▸ **DESCRIPTION OF THE TASK**
Print nothing but the lines below starting at the line that holds "exact notStarted_of_cut rfl" and ending at the line that holds "(R39, R40). -/", including both, each exactly as written.

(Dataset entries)
────────────────────
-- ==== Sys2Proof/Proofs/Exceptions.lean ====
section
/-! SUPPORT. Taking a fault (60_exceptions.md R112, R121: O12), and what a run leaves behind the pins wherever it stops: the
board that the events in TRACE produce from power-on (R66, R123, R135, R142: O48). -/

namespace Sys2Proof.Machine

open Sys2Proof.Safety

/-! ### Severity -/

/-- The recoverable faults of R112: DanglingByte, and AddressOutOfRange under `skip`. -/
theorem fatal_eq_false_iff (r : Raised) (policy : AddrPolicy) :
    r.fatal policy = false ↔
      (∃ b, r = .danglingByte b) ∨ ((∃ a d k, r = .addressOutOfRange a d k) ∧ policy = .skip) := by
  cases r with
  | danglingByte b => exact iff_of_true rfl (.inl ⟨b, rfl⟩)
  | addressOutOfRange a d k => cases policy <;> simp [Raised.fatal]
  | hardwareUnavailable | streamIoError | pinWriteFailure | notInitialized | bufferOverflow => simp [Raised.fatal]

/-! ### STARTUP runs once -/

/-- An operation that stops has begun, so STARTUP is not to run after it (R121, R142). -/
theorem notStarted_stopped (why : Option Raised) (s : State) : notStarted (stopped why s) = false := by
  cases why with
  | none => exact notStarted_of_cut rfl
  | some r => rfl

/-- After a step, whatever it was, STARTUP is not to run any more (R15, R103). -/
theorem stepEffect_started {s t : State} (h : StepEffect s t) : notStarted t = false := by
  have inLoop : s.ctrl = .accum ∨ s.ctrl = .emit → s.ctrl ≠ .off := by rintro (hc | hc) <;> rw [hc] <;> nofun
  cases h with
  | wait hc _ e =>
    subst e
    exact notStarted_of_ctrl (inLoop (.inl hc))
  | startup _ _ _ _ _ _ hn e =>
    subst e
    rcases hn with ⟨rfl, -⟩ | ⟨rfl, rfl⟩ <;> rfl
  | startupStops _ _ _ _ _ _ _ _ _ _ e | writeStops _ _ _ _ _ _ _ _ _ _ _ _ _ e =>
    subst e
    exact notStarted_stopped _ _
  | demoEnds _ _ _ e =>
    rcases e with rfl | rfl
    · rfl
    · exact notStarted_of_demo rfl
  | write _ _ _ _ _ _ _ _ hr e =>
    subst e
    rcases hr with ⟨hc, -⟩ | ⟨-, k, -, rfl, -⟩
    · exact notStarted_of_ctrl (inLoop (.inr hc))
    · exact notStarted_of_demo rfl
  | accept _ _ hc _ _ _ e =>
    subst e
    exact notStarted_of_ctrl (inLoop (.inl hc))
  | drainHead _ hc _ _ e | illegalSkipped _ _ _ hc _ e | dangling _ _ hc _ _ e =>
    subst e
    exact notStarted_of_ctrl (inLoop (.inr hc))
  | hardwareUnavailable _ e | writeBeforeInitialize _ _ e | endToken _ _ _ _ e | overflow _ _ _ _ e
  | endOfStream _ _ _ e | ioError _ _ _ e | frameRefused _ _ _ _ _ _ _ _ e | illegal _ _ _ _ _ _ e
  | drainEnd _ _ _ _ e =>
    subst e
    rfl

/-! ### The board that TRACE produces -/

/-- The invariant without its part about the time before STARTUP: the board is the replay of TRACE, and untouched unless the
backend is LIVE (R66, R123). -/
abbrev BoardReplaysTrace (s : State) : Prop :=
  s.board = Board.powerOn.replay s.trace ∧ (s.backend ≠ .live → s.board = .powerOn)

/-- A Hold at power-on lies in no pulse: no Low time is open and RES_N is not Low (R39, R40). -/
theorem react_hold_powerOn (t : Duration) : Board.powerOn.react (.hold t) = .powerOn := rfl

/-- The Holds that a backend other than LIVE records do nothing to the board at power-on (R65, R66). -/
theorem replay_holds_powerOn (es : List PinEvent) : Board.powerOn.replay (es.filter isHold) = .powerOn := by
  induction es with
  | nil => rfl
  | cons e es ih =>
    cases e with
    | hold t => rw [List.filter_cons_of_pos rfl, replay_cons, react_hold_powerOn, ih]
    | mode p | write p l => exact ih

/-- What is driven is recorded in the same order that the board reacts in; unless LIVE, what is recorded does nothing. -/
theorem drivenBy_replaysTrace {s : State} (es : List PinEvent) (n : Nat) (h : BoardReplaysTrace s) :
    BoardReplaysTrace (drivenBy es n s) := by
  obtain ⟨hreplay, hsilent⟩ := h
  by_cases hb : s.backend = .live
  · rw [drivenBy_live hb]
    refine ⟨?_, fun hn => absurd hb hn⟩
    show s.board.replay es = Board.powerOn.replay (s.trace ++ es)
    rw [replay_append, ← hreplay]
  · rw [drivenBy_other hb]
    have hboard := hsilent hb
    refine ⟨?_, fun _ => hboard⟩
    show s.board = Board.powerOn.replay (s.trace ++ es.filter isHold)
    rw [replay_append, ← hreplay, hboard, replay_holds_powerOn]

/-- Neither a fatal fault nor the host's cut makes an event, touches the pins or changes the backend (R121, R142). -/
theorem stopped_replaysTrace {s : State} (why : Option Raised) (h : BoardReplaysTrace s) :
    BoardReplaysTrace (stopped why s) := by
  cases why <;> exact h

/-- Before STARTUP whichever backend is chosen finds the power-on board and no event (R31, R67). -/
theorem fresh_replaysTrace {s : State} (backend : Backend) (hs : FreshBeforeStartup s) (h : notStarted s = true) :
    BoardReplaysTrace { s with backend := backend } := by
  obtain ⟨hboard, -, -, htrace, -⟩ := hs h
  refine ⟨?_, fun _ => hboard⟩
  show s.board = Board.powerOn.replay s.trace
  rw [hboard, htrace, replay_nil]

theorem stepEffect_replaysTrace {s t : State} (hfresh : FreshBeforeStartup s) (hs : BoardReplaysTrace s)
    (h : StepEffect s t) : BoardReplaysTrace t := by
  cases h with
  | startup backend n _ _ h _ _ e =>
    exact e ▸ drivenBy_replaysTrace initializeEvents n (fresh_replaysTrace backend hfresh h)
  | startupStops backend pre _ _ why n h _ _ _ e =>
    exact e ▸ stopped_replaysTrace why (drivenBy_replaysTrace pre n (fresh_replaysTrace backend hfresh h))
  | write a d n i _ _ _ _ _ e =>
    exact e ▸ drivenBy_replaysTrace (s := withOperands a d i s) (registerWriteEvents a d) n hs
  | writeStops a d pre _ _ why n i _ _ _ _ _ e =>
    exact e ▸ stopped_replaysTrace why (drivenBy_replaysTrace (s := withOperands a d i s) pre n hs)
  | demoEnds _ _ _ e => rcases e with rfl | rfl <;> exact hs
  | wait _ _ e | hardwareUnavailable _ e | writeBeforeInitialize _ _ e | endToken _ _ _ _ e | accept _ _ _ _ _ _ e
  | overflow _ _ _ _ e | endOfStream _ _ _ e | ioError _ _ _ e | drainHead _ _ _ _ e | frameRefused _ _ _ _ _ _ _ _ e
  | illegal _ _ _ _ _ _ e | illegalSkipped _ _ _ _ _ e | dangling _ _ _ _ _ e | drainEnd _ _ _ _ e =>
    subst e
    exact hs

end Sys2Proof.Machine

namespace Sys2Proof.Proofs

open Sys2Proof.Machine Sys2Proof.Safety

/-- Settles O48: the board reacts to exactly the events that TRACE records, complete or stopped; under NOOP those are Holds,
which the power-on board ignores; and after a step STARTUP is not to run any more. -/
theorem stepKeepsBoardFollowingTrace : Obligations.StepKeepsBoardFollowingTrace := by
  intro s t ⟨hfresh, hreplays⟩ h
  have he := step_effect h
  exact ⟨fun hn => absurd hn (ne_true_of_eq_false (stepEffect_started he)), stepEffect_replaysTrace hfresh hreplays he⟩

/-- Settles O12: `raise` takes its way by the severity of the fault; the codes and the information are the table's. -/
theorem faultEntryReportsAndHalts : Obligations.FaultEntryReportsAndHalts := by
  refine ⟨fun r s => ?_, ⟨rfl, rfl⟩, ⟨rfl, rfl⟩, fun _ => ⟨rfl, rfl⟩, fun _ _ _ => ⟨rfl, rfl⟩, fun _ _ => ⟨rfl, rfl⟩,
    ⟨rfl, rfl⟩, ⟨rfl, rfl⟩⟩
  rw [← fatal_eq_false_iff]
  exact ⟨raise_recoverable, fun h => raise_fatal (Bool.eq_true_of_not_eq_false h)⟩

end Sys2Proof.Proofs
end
────────────────────
▸ **ANSWER**
  | none => exact notStarted_of_cut rfl
  | some r => rfl

/-- After a step, whatever it was, STARTUP is not to run any more (R15, R103). -/
theorem stepEffect_started {s t : State} (h : StepEffect s t) : notStarted t = false := by
  have inLoop : s.ctrl = .accum ∨ s.ctrl = .emit → s.ctrl ≠ .off := by rintro (hc | hc) <;> rw [hc] <;> nofun
  cases h with
  | wait hc _ e =>
    subst e
    exact notStarted_of_ctrl (inLoop (.inl hc))
  | startup _ _ _ _ _ _ hn e =>
    subst e
    rcases hn with ⟨rfl, -⟩ | ⟨rfl, rfl⟩ <;> rfl
  | startupStops _ _ _ _ _ _ _ _ _ _ e | writeStops _ _ _ _ _ _ _ _ _ _ _ _ _ e =>
    subst e
    exact notStarted_stopped _ _
  | demoEnds _ _ _ e =>
    rcases e with rfl | rfl
    · rfl
    · exact notStarted_of_demo rfl
  | write _ _ _ _ _ _ _ _ hr e =>
    subst e
    rcases hr with ⟨hc, -⟩ | ⟨-, k, -, rfl, -⟩
    · exact notStarted_of_ctrl (inLoop (.inr hc))
    · exact notStarted_of_demo rfl
  | accept _ _ hc _ _ _ e =>
    subst e
    exact notStarted_of_ctrl (inLoop (.inl hc))
  | drainHead _ hc _ _ e | illegalSkipped _ _ _ hc _ e | dangling _ _ hc _ _ e =>
    subst e
    exact notStarted_of_ctrl (inLoop (.inr hc))
  | hardwareUnavailable _ e | writeBeforeInitialize _ _ e | endToken _ _ _ _ e | overflow _ _ _ _ e
  | endOfStream _ _ _ e | ioError _ _ _ e | frameRefused _ _ _ _ _ _ _ _ e | illegal _ _ _ _ _ _ e
  | drainEnd _ _ _ _ e =>
    subst e
    rfl

/-! ### The board that TRACE produces -/

/-- The invariant without its part about the time before STARTUP: the board is the replay of TRACE, and untouched unless the
backend is LIVE (R66, R123). -/
abbrev BoardReplaysTrace (s : State) : Prop :=
  s.board = Board.powerOn.replay s.trace ∧ (s.backend ≠ .live → s.board = .powerOn)

/-- A Hold at power-on lies in no pulse: no Low time is open and RES_N is not Low (R39, R40). -/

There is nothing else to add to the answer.